■ **Material shown**:
-------

-- ==== Sys2Proof/Safety.lean ====
section
/-! DEFINITION. What counts as a safe run: one in which every step answers a next state. The machine has one fault, that of a
package which has stopped serving requests with no reset to come (R486), and no instruction is refused. -/

namespace Sys2Proof.Machine

/-- The step answers a next state. -/
def Steps (s : State) : Prop := ∃ t, step s = .next t

/-- The next state holds a property whenever there is one. -/
def Keeps (P : State → Prop) : Prop := ∀ s t, P s → step s = .next t → P t

/-- A package that still serves requests (R486). -/
def Serving (s : State) : Prop := s.hub.fatal = false

end Sys2Proof.Machine
end

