/-- R74, R75, R49, R50, R193 to R197: results land in issue order in the last cycle of their latency, and no other register
changes; an arrival completes its barrier's phase with the expected count and releases the teams that wait for it; a wait that
runs out ends with TSW.wx 1, unless its event holds. -/
def Obligations.LandingsArrivalsAndTimeouts : Prop :=
  (∀ (s : State), Foreground s s.team.ref → s.team.resident = true → s.team.frozen = false → s.team.ref.rslot < 4 →
    s.die.logical s.core.pcore = some s.team.ref.lcore → ∃ t, exec .resultLands s = .next t ∧ t.mem = s.mem ∧
      regs t.team = regs ((s.team.flight.filter (landing s)).foldl (fun u l => u.write l.write) s.team) ∧
      t.team.flight = (s.team.flight.filter fun l => !landing s l).map fun l =>
        if s.core.starts l.domain s.now then { l with rem := l.rem - 1 } else l) ∧
  (∀ (s : State) (c : Cluster), s.hub.clusters.find? (fun c => c.id = (s.teamAt s.occ.team).cluster) = some c →
    s.occ.aux < 16 → ∃ t c', exec .barrierArrival s = .next t ∧ t.mem = s.mem ∧ SameRegs s.team t.team ∧
      t.hub.clusters.find? (fun c => c.id = (s.teamAt s.occ.team).cluster) = some c' ∧
      let b := c.barrier s.occ.aux
      (b.arrived + 1 < b.expected → c'.barrier s.occ.aux = { b with arrived := b.arrived + 1 }) ∧
      (b.expected ≤ b.arrived + 1 →
        c'.barrier s.occ.aux = { expected := b.next.getD b.expected, next := none, phase := b.phase + 1, arrived := 0 } ∧
        ∀ p q, s.team.resident = true → s.team.cluster = c.id → s.team.park = .barw s.occ.aux p q → p ≤ b.phase →
          t.team.park = .none ∧ t.team.acqDie = s.now + 1)) ∧
  (∀ (s : State) (ev pos limit n : Nat), Foreground s s.occ.team → s.team.park = .waitx ev pos limit n →
    ∃ t, exec .waitxTimeout s = .next t ∧ WaitEnds s t (if waitHolds s s.team ev pos then 0 else 1) ∧ t.mem = s.mem) ∧
  (∀ (s : State) (va pkg limit n : Nat), Foreground s s.occ.team → s.team.park = .wwait va pkg limit n →
    ∃ t, exec .wwaitTimeout s = .next t ∧ WaitEnds s t 1 ∧ t.mem = s.mem ∧
      ∀ k ∈ t.hub.waits, .team s.team.ref s.team.cluster ∉ k.waiters)

namespace Sys2Proof.Claims

open Machine

/-- The acting team is frozen with its trap record written (R416, R417, R426 to R428): q is the oldest position that not every
slot has passed, pmask names the slots that have, and TSW.srs the lowest that has not; TSW.dly says whether q is the delay bundle of
a taken branch; no other register changes, and no byte of memory. -/
def Frozen (s t : State) (j : Slot) (cause addr : Nat) (word : Word32) : Prop :=
  t.mem = s.mem ∧ t.team.pass = s.team.pass ∧ t.team.flight = s.team.flight ∧
  regs { t.team with tsw := 0 } = regs { s.team with tsw := 0 } ∧ t.team.tsw ||| 0xf000 = s.team.tsw ||| 0xf000 ∧
  ∃ x, t.team.trap = some x ∧ x.frozen = true ∧ x.cause = cause ∧ x.addr = addr ∧ x.word = word ∧ x.seq = (ownCove s).seq ∧
    let srs := (t.team.tsw.extractLsb' 13 3).toNat
    vget s.team.pass srs 0 = x.q ∧ (∀ k, k < srs → x.q < vget s.team.pass k 0) ∧
    t.team.tsw.getLsbD 12 = ((match s.team.queue.find? (fun p : Placed => p.pos = x.q) with
      | some p => p.target
      | none => s.team.delay.getD none).isSome) ∧
    let info := recorded s t 4
    Records s t ∧ recorded s t 2 = BitVec.ofNat 64 addr ∧ recorded s t 5 = s.team.tid ∧ recorded s t 14 = word.setWidth 64 ∧
    (info.extractLsb' 0 16).toNat = cause % 2 ^ 16 ∧ (info.extractLsb' 16 4).toNat = slotNum j ∧
    (∀ k, k < 8 → info.getLsbD (24 + k) = decide (x.q < vget s.team.pass k 0)) ∧
    (∀ k, k < 8 → x.q ≤ vget s.team.pass k 0) ∧ (∃ k, k < 8 ∧ vget s.team.pass k 0 = x.q) ∧
    (∀ p, s.team.queue.find? (fun p => p.pos = x.q) = some p → recorded s t 1 = BitVec.ofNat 64 p.bpc)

-------

■ **To do**: Print again the lines of the entries above that fall between the line holding "let srs := (t.team.tsw.extractLsb'" and the line holding "p => p.target", inclusive, exactly as they stand.

■ **Solution below**:
    let srs := (t.team.tsw.extractLsb' 13 3).toNat
    vget s.team.pass srs 0 = x.q ∧ (∀ k, k < srs → x.q < vget s.team.pass k 0) ∧
    t.team.tsw.getLsbD 12 = ((match s.team.queue.find? (fun p : Placed => p.pos = x.q) with
      | some p => p.target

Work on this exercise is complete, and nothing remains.